A few things you should be aware before you trash the reference compiler for D:

- Most of DMD's frontend and the part of the backend is in D. This means better productivity in the long run, especially once the whole of the backend is ported to D.
- Well, it's the reference compiler. I understand that you would like to see many of the devs on DMD to move towards LDC instead. I myself like some healthy competition.
- The performance issues can be fixed in the long run. I myself thinking on fixing some of the issues of DMD, like the SIMD support (might end up in issuing a DIP for better support the hardware functions).

I think first I might learn how the current codegen works, issue some improvements, as learning how the arm architecture works is a hard work, I don't even know what to do with condition codes (ignore them completely, or use them in certain situations to save a few conditional jump?), thumb (yet another attribute to force the compiler to use thumb for the part of the code?), etc. I'll recycle some of the preexisting code which was made by another user.
On 7/20/2017 9:22 AM, solidstate1991 wrote:
> A few things you should be aware before you trash the reference compiler for D:

I wouldn't be discouraged by the nay-sayers. If you want to build an ARM back end for it, do it! About every project I've ever embarked on, including D, started with everyone nay-saying it.
On Thursday, 20 July 2017 at 22:08:16 UTC, Walter Bright wrote:
> I wouldn't be discouraged by the nay-sayers. If you want to build an ARM back end for it, do it!

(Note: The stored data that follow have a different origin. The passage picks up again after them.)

-- ==== Sys2Proof/Laws/PerInstr.lean ====
section
/-! SUPPORT. Per-instruction families: a statement about an instruction's encoding, and one lemma per constructor. -/

namespace Sys2Proof.Laws.EncodingLength

open Sys2Proof.Machine

/-- How many bytes an instruction's encoding has and which byte comes first: a request has at least OPC, A, B and the
caller (R85, log 1); a catalog command has its opcode first and then the bytes its opcode implies (R81, R83); an
unassigned opcode has at least its opcode byte, which no entry takes (R91). -/
def Statement (i : Instr) : Prop :=
  ∀ cfg : Config, cfg.wf = true → i.wf cfg = true →
    match i.space with
    | .request => 4 ≤ (encodeInstr cfg i).length ∧ ∃ c, i.asker = some c
    | .protocol => i.asker = none ∧ ∃ op req, encodeInstr cfg i = op :: req ∧ entry cfg op = i.command
        ∧ ∀ cmd, i.command = some cmd → req.length = reqLen cfg cmd

/-- The request port's instructions. -/
theorem of_request {i : Instr} {r : Request} {c : Caller} (hs : i.space = .request) (ha : i.asker = some c)
    (he : ∀ cfg, encodeInstr cfg i = bytesOfRequest r) : Statement i := by
  intro cfg _ _
  rw [hs]
  exact ⟨by rw [he]; simp [bytesOfRequest], c, ha⟩

/-- The write commands that carry a record. -/
theorem of_record {i : Instr} {cmd : Command} {k : Kind} {body : List Byte} {trailer : Word}
    (hs : i.space = .protocol) (ha : i.asker = none) (hc : i.command = some cmd) (hk : cmd.req = .record k)
    (hw : ∀ cfg, i.wf cfg = recordOk cfg k body trailer)
    (he : ∀ cfg, encodeInstr cfg i = wireRecord cfg cmd body trailer) : Statement i := by
  intro cfg hcfg hi
  rw [hs]
  refine ⟨ha, cfg.op cmd, body ++ le32bytes trailer, he cfg, by rw [entry_op hcfg, hc], fun cmd' h => ?_⟩
  cases hc.symm.trans h
  have hl : body.length + 4 = cfg.size k := by
    have := hw cfg ▸ hi
    simp only [recordOk, Bool.and_eq_true, beq_iff_eq] at this
    exact this.1
  simp [reqLen, hk, hl]

/-- The read commands: the opcode byte alone. -/
theorem of_read {i : Instr} {cmd : Command} (hs : i.space = .protocol) (ha : i.asker = none)
    (hc : i.command = some cmd) (hk : cmd.req = .none) (he : ∀ cfg, encodeInstr cfg i = [cfg.op cmd]) :
    Statement i := by
  intro cfg hcfg _
  rw [hs]
  refine ⟨ha, cfg.op cmd, [], he cfg, by rw [entry_op hcfg, hc], fun cmd' h => ?_⟩
  cases hc.symm.trans h
  simp [reqLen, hk]

theorem crc32 (c : Caller) (d : List Byte) : Statement (.crc32 c d) := of_request rfl rfl fun _ => rfl

theorem encode (c : Caller) (k : Kind) (d : List Byte) : Statement (.encode c k d) := of_request rfl rfl fun _ => rfl

theorem decode (c : Caller) (k : Kind) (d : List Byte) : Statement (.decode c k d) := of_request rfl rfl fun _ => rfl

theorem classify (c : Caller) (op : Byte) (t : Transport) : Statement (.classify c op t) :=
  of_request rfl rfl fun _ => rfl

theorem tick (c : Caller) (k : TKind) : Statement (.tick c k) := of_request rfl rfl fun _ => rfl

theorem build (c : Caller) (m : Byte) : Statement (.build c m) := of_request rfl rfl fun _ => rfl

theorem parse (c : Caller) (m : Byte) (d : List Byte) : Statement (.parse c m d) := of_request rfl rfl fun _ => rfl

theorem openChannel (c : Caller) (l : Link) : Statement (.openChannel c l) := of_request rfl rfl fun _ => rfl

theorem closeChannel (c : Caller) : Statement (.closeChannel c) := of_request rfl rfl fun _ => rfl

theorem exec (c : Caller) (op : Byte) (t : Transport) (d : List Byte) : Statement (.exec c op t d) :=
  of_request rfl rfl fun _ => rfl

theorem illegalRequest (why : IllegalReason) (r : Request) : Statement (.illegalRequest why r) :=
  of_request rfl rfl fun _ => rfl

theorem setDabP (body : List Byte) (trailer : Word) : Statement (.setDabP body trailer) :=
  of_record rfl rfl rfl rfl (fun _ => rfl) fun _ => rfl

theorem setDabV (body : List Byte) (trailer : Word) : Statement (.setDabV body trailer) :=
  of_record rfl rfl rfl rfl (fun _ => rfl) fun _ => rfl

theorem setTunerOptP (body : List Byte) (trailer : Word) : Statement (.setTunerOptP body trailer) :=
  of_record rfl rfl rfl rfl (fun _ => rfl) fun _ => rfl

theorem setTunerOptV (body : List Byte) (trailer : Word) : Statement (.setTunerOptV body trailer) :=
  of_record rfl rfl rfl rfl (fun _ => rfl) fun _ => rfl

theorem setProcOptP (body : List Byte) (trailer : Word) : Statement (.setProcOptP body trailer) :=
  of_record rfl rfl rfl rfl (fun _ => rfl) fun _ => rfl

theorem setProcOptV (body : List Byte) (trailer : Word) : Statement (.setProcOptV body trailer) :=
  of_record rfl rfl rfl rfl (fun _ => rfl) fun _ => rfl

theorem setTunerReg (body : List Byte) (trailer : Word) : Statement (.setTunerReg body trailer) :=
  of_record rfl rfl rfl rfl (fun _ => rfl) fun _ => rfl

theorem setSerial (body : List Byte) (trailer : Word) : Statement (.setSerial body trailer) :=
  of_record rfl rfl rfl rfl (fun _ => rfl) fun _ => rfl

theorem setPwsConfig (body : List Byte) (trailer : Word) : Statement (.setPwsConfig body trailer) :=
  of_record rfl rfl rfl rfl (fun _ => rfl) fun _ => rfl

theorem setMask (m : Byte) : Statement (.setMask m) := by
  intro cfg hcfg _
  refine ⟨rfl, cfg.op .setMask, [m], rfl, by rw [entry_op hcfg]; rfl, fun cmd h => ?_⟩
  cases h
  rfl

theorem setDfuMode (body : List Byte) (trailer : Word) : Statement (.setDfuMode body trailer) :=
  of_record rfl rfl rfl rfl (fun _ => rfl) fun _ => rfl

theorem setDfuBlock (body : List Byte) (trailer : Word) : Statement (.setDfuBlock body trailer) :=
  of_record rfl rfl rfl rfl (fun _ => rfl) fun _ => rfl

theorem getDabP : Statement .getDabP := of_read rfl rfl rfl rfl fun _ => rfl

theorem getDabV : Statement .getDabV := of_read rfl rfl rfl rfl fun _ => rfl

theorem getTunerOptP : Statement .getTunerOptP := of_read rfl rfl rfl rfl fun _ => rfl

theorem getTunerOptV : Statement .getTunerOptV := of_read rfl rfl rfl rfl fun _ => rfl

theorem getProcOptP : Statement .getProcOptP := of_read rfl rfl rfl rfl fun _ => rfl

theorem getProcOptV : Statement .getProcOptV := of_read rfl rfl rfl rfl fun _ => rfl

theorem getSerial : Statement .getSerial := of_read rfl rfl rfl rfl fun _ => rfl

theorem getPwsStatus : Statement .getPwsStatus := of_read rfl rfl rfl rfl fun _ => rfl

theorem getVersion : Statement .getVersion := of_read rfl rfl rfl rfl fun _ => rfl

theorem getDfuMode : Statement .getDfuMode := of_read rfl rfl rfl rfl fun _ => rfl

theorem getDfuAck : Statement .getDfuAck := of_read rfl rfl rfl rfl fun _ => rfl

theorem getMaskData : Statement .getMaskData := of_read rfl rfl rfl rfl fun _ => rfl

theorem getPing : Statement .getPing := of_read rfl rfl rfl rfl fun _ => rfl

theorem unassignedProtocolOpcode (op : Byte) (req : List Byte) : Statement (.unassignedProtocolOpcode op req) := by
  intro cfg _ hi
  refine ⟨rfl, op, req, rfl, ?_, fun cmd h => by cases h⟩
  simpa [Instr.wf, Instr.command] using hi

end Sys2Proof.Laws.EncodingLength
end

About every project I've ever embarked on, including D, started with everyone nay-saying it.

Keep it that way and thanks for it!! :)
On Thursday, 20 July 2017 at 16:22:59 UTC, solidstate1991 wrote:
> On Friday, 7 July 2017 at 11:09:27 UTC, Temtaime wrote:
>> [...]
> A few things you should be aware before you trash the reference compiler for D:
> [...]

Btw, if you're still interested in this, AArch64 would be a better target, as 32-bit ARM is being replaced by it.